Бѣдняжка, озадачивъ меня, какъ вамъ извѣстно уже, на зыбучихъ пескахъ, не разъ озадачивала меня въ теченіе описываемаго мною времени. Пенелопино мнѣніе, будто бы ея подруга влюбилась въ мистера Франклина (мнѣніе это дочь моя, по моему приказу, держала въ строжайшей тайнѣ), казалось мнѣ попрежнему нелѣпымъ. Но должно сознаться, что кое-что, замѣченное мной и дочерью въ поведеніи второй горничной, становилось по крайней мѣрѣ загадочнымъ. Напримѣръ, эта дѣвушка постоянно искала встрѣчи съ мистеромъ Франклиномъ, тихо и спокойно, но тѣмъ не менѣе постоянно. Онъ не болѣе обращалъ на нее вниманія, чѣмъ на кошку: казалось, онъ не затратилъ ни одного взгляда на простодушное лицо Розанны. А у бѣдняжки все-таки пропалъ аппетитъ, а по утрамъ въ глазахъ ея выступали явные признаки безсонницы и слезъ. Разъ Пенелопа сдѣлала пренеловкое открытіе, которое мы тутъ же и замяли. Она застала Розанну у туалетнаго стола мистера Франклина въ то время, какъ та украдкой вынимала розу, подаренную ему миссъ Рахилью для ношенія въ петличкѣ, и замѣняла ее другою, совершенно схожею, но сорванною собственноручно. Послѣ того она раза два отвѣчала дерзостями на мой благонамѣренный и весьма общій намекъ, чтобъ она была заботливѣе относительно своего поведенія; а что еще хуже, она была не слишкомъ почтительна и въ тѣхъ рѣдкихъ случаяхъ, когда съ ней заговаривала сама миссъ Рахиль. Миледи замѣтила эту перемѣну и спросила меня, что я объ этомъ думаю. Я старался покрыть бѣдняжку, отвѣтивъ, что она, по моему мнѣнію, просто нездорова; кончилось тѣмъ, что девятнадцатаго, какъ я уже сказалъ, послали за докторомъ. Онъ сказалъ, что это нервы и сомнѣвался въ ея годности къ службѣ. Миледи предложила ей попробовать перемѣну воздуха на одной изъ нашихъ дальнихъ фермъ. Та со слезами на глазахъ упрашивала, чтобъ ей позволили остаться, а я, въ недобрый часъ, посовѣтовалъ миледи испытать ее еще нѣсколько времени. Какъ показали дальнѣйшія происшествія, и какъ вы сами скоро увидите, это былъ худшій изъ всѣхъ возможныхъ совѣтовъ. Еслибъ я могъ хоть крошечку заглянуть въ будущее, я тутъ же собственноручно вывелъ бы Розанну Сперманъ изъ дому.

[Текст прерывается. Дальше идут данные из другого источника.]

theorem bkwAck_within (id : Nat) (action : Nat) (late : Bool) : (bkwAck id action late).Within 0x3fccf000000000000000000000000000000000000001802800013e0eabcc008000000000000000000000800001040b8000110000040080000000100800007d5c002000000400000400001000000 := by
  unfold bkwAck
  repeat' (first
    | with_reducible exact within_skip
    | with_reducible refine within_read fun _ => ?_
    | with_reducible refine within_all_cons ?_ ?_
    | with_reducible refine within_all_one ?_
    | with_reducible refine within_seq ?_ ?_
    | with_reducible refine within_ite ?_ ?_
    | with_reducible refine within_when ?_
    | with_reducible refine within_set ?_
    | with_reducible refine (freeSlot_within _).mono ?_
    | with_reducible refine (takeAction_within _ _ _ _).mono ?_
    | with_reducible refine (linkReset_within _).mono ?_
    | (dsimp only)
    | split
    | rfl)

theorem blockStarts_within (id : Nat) : (blockStarts id).Within 0x10000000000000000000000000000000000000000000000000130000000090000000000004004bc600000000000000000000000000000000000000000000000000000000000000000000000000 := by
  unfold blockStarts
  repeat' (first
    | with_reducible exact within_skip
    | with_reducible refine within_read fun _ => ?_
    | with_reducible refine within_all_cons ?_ ?_
    | with_reducible refine within_all_one ?_
    | with_reducible refine within_seq ?_ ?_
    | with_reducible refine within_when ?_
    | with_reducible refine within_set ?_
    | with_reducible refine (spreadAgain_within).mono ?_
    | with_reducible refine (straitDown_within _ _).mono ?_
    | with_reducible refine (routerDown_within _ _).mono ?_
    | (dsimp only)
    | split
    | rfl)

theorem resetSelfTestDone_within (id : Nat) (pass : Bool) : (resetSelfTestDone id pass).Within 0x18000000000000000000000000000000000000000000000000130000000090000000000004004bc600000000000000000000000000000000000000000000000000000000000000000000000000 := by
  unfold resetSelfTestDone
  repeat' (first
    | with_reducible exact within_skip
    | with_reducible refine within_read fun _ => ?_
    | with_reducible refine within_all_cons ?_ ?_
    | with_reducible refine within_all_one ?_
    | with_reducible refine within_seq ?_ ?_
    | with_reducible refine within_ite ?_ ?_
    | with_reducible refine within_when ?_
    | with_reducible refine within_bkw ?_
    | with_reducible refine (returned_within _).mono ?_
    | with_reducible refine (blockStarts_within _).mono ?_
    | with_reducible refine (lhLog_within _ _ _ _ _).mono ?_
    | (dsimp only)
    | split
    | rfl)

theorem copyDirectory_within (h : Nat) (sets : List Nat) : (copyDirectory h sets).Within 0x80000000000000000000000000000000000000000000000000000000000000000000000000000000000000000000000000000000000000000000000000200000000000000000000000000000 := by
  unfold copyDirectory
  repeat' (first
    | with_reducible exact within_skip
    | with_reducible refine within_read fun _ => ?_
    | with_reducible refine within_all_cons ?_ ?_
    | with_reducible refine within_all_one ?_
    | with_reducible refine within_seq ?_ ?_
    | with_reducible refine within_set ?_
    | with_reducible refine within_dir ?_
    | (dsimp only)
    | split
    | rfl)

theorem copyLost_within (line : Nat) : (copyLost line).Within 0x6447000000000000000000000000000000000000000002800000000000000000000000000000000000080000000000000000000000000000000100000000000000000000000000000000000000 := by
  unfold copyLost
  repeat' (first
    | with_reducible exact within_skip
    | with_reducible refine within_read fun _ => ?_
    | with_reducible refine within_all_cons ?_ ?_
    | with_reducible refine within_all_one ?_
    | with_reducible refine within_seq ?_ ?_
    | with_reducible refine within_when ?_
    | with_reducible refine within_lines ?_
    | with_reducible refine within_some? fun _ => ?_
    | with_reducible refine (dropLine_within _).mono ?_
    | with_reducible refine (markLines_within _ _ _ _).mono ?_
    | with_reducible refine (mirrorPoison_within _ _).mono ?_
    | (dsimp only)
    | split
    | rfl)

theorem nextTakeover_within  : nextTakeover.Within 0x800000000000000000000000000000000000000000000000000000200000800000000000000000000000000000000000000000000000000000000000000000000000000000000000000000000 := by
  unfold nextTakeover
  repeat' (first
    | with_reducible exact within_skip
    | with_reducible refine within_read fun _ => ?_
    | with_reducible refine within_all_cons ?_ ?_
    | with_reducible refine within_all_one ?_
    | with_reducible refine within_seq ?_ ?_
    | with_reducible refine within_ite ?_ ?_
    | with_reducible refine within_set ?_
    | with_reducible refine within_bkw ?_
    | with_reducible refine within_free ?_ fun _ => ?_
    | with_reducible refine within_some? fun _ => ?_
    | (dsimp only)
    | split
    | rfl)

theorem resumeHome_within (h : Nat) : (resumeHome h).Within 0x2fcce000000000000000000000000000000000000001802800013e0ea04c00800000000000000000000080000000000000000000040080000000100800007c5c002000000400000400001000000 := by
  unfold resumeHome
  repeat' (first
    | with_reducible exact within_skip
    | with_reducible refine within_read fun _ => ?_
    | with_reducible refine within_all_cons ?_ ?_
    | with_reducible refine within_all_one ?_
    | with_reducible refine within_seq ?_ ?_
    | with_reducible refine within_each fun _ => ?_
    | with_reducible refine (unwait_within _).mono ?_
    | with_reducible refine (begin_within _).mono ?_
    | with_reducible refine (wake_within _).mono ?_
    | (dsimp only)
    | split
    | rfl)

theorem spareTakeover_within (inst : Nat) (lost : TakeoverLoss) : (spareTakeover inst lost).Within 0x2fdcf000000000000000000000000000000000000001802800013e0ef04c00f00000000000000000000080000000000000000000040080000000100800007e5c0020000004000c05e0001000000 := by
  unfold spareTakeover
  repeat' (first
    | with_reducible exact within_skip
    | with_reducible refine within_read fun _ => ?_
    | with_reducible refine within_all_cons ?_ ?_
    | with_reducible refine within_all_one ?_
    | with_reducible refine within_seq ?_ ?_
    | with_reducible refine within_ite ?_ ?_
    | with_reducible refine within_when ?_
    | with_reducible refine within_set ?_
    | with_reducible refine within_bkw ?_
    | with_reducible refine within_free ?_ fun _ => ?_
    | with_reducible refine within_each fun _ => ?_
    | with_reducible refine within_some? fun _ => ?_
    | with_reducible refine (goFatal_within _ _ _).mono ?_
    | with_reducible refine (copyDirectory_within _ _).mono ?_
    | with_reducible refine (recordError_within _ _ _).mono ?_
    | with_reducible refine (copyLost_within _).mono ?_
    | with_reducible refine (tallyUpdate_within _).mono ?_
    | with_reducible refine (lhLog_within _ _ _ _ _).mono ?_
    | with_reducible refine (forward_within _ _ _ _ _).mono ?_
    | with_reducible refine (nextTakeover_within).mono ?_
    | with_reducible refine (resumeHome_within _).mono ?_
    | (dsimp only)
    | split
    | rfl)

theorem faultPulseEnd_within  : faultPulseEnd.Within 0x804000000000000000000000000000000000000000000000000000000800000000000000000000000000000000000000000000000000000000000000000000000000000000000000000000000 := by
  unfold faultPulseEnd
  repeat' (first
    | with_reducible exact within_skip
    | with_reducible refine within_read fun _ => ?_
    | with_reducible refine within_all_cons ?_ ?_
    | with_reducible refine within_all_one ?_
    | with_reducible refine within_seq ?_ ?_
    | with_reducible refine within_bkw ?_
    | with_reducible refine (faultUpdate_within).mono ?_
    | (dsimp only)
    | split
    | rfl)

theorem forceSource_within (id : Nat) : (forceSource id).Within 0x800008000000000000000000000000000000000000000000000000000000000000000000000000000000000000000000000000 := by
  unfold forceSource
  repeat' (first
    | with_reducible exact within_skip
    | with_reducible refine within_read fun _ => ?_
    | with_reducible refine within_all_cons ?_ ?_
    | with_reducible refine within_all_one ?_
    | with_reducible refine within_seq ?_ ?_
    | with_reducible refine within_ite ?_ ?_
    | with_reducible refine within_when ?_
    | with_reducible refine within_set ?_
    | with_reducible refine within_wideBit ?_
    | (dsimp only)
    | split
    | rfl)

end Sys2Proof.Machine
end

Двадцатаго получена записка отъ мистера Годфрея. Онъ располагалъ сегодня ночевать въ Фризангаллѣ, имѣя надобность посовѣтоваться съ отцомъ объ одномъ дѣлѣ. А завтра послѣ полудня онъ съ двумя старшими сестрами пріѣдетъ верхомъ къ обѣду. При запискѣ былъ изящный фарфоровый ларчикъ, презентованный миссъ Рахили отъ любящаго кузена съ пожеланіемъ всего лучшаго. Мистеръ Франклинъ подарилъ ей просто браслетъ, не стоившій и половины того, что стоилъ ларчикъ. А Пенелопа тѣмъ не менѣе, — таково женское упрямство, — все пророчила ему успѣхъ.
Слава Богу, наконецъ-то мы дошли до кануна дня рожденія! Надѣюсь, вы признаете, что я на этотъ разъ не слишкомъ уклонялся отъ прямаго пути. Радуйтесь! Я облегчу васъ въ слѣдующей главѣ, и, что еще важнѣе, глава эта введетъ васъ въ самую глубь исторіи.
IX
21-го іюня, въ день рожденія миссъ Рахили, погода, съ утра пасмурная, и перемѣнчивая, къ полудню разгулялась, а солнце выглянуло во всей красѣ.
Этотъ торжественный праздникъ начинался у насъ обыкновенно тѣмъ, что всѣ слуги подносили свои маленькіе подарки миссъ Рахили, причемъ я, какъ глава ихъ, каждый годъ произносилъ приличный торжеству спичъ. Я рѣшился разъ навсегда держаться методы нашей королевы при открытіи парламента, а именно, изъ году въ годъ аккуратно повторять одно и то же. Спичъ мой (подобно королевскому) обыкновенно возбуждалъ самыя нетерпѣливыя ожиданія, какъ нѣчто новое и доселѣ неслыханное. Но какъ скоро я его произносилъ, обманутые слушатели, хоть и ворчали немножко, но затѣмъ снова начинали питать надежду, что въ будущемъ году имъ придется услыхать что-нибудь поновѣе и поинтереснѣе. Не слѣдуетъ ли изъ этого, что и въ парламентѣ, и на кухнѣ англійскій народъ не взыскателенъ, и что управлять имъ вовсе не трудно?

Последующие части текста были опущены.